Aim of the exercise =
In the entries below, find the line with "-- ==== Sys2Proof/Machine/Device.lean" and the line with "there is no". Print those two and everything between them exactly, and nothing else.

Provided material =
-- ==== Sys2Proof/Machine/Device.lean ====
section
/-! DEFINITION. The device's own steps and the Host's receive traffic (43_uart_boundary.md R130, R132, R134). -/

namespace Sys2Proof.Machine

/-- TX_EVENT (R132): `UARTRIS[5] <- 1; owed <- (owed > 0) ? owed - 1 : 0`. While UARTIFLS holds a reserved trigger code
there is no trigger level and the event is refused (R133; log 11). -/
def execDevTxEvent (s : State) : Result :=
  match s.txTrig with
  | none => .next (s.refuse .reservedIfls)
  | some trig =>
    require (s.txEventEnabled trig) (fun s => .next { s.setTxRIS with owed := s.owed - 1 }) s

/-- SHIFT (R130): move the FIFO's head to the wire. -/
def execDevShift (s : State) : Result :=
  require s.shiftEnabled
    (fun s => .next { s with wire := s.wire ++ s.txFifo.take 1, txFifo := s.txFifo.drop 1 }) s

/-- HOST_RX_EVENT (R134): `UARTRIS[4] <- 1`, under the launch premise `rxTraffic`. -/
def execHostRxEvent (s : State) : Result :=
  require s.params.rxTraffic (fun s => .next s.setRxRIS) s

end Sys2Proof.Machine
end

--

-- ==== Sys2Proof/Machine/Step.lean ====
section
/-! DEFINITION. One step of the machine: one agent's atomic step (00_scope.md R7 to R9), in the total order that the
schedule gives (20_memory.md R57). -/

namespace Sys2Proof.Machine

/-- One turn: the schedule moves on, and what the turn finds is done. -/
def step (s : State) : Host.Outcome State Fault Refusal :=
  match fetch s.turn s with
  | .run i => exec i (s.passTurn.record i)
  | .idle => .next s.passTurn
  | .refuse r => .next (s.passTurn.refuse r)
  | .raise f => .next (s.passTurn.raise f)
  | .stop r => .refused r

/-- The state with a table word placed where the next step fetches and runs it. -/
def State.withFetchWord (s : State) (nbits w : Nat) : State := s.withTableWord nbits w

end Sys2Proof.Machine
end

Task solution =
-- ==== Sys2Proof/Machine/Device.lean ====
section
/-! DEFINITION. The device's own steps and the Host's receive traffic (43_uart_boundary.md R130, R132, R134). -/

namespace Sys2Proof.Machine

/-- TX_EVENT (R132): `UARTRIS[5] <- 1; owed <- (owed > 0) ? owed - 1 : 0`. While UARTIFLS holds a reserved trigger code
there is no trigger level and the event is refused (R133; log 11). -/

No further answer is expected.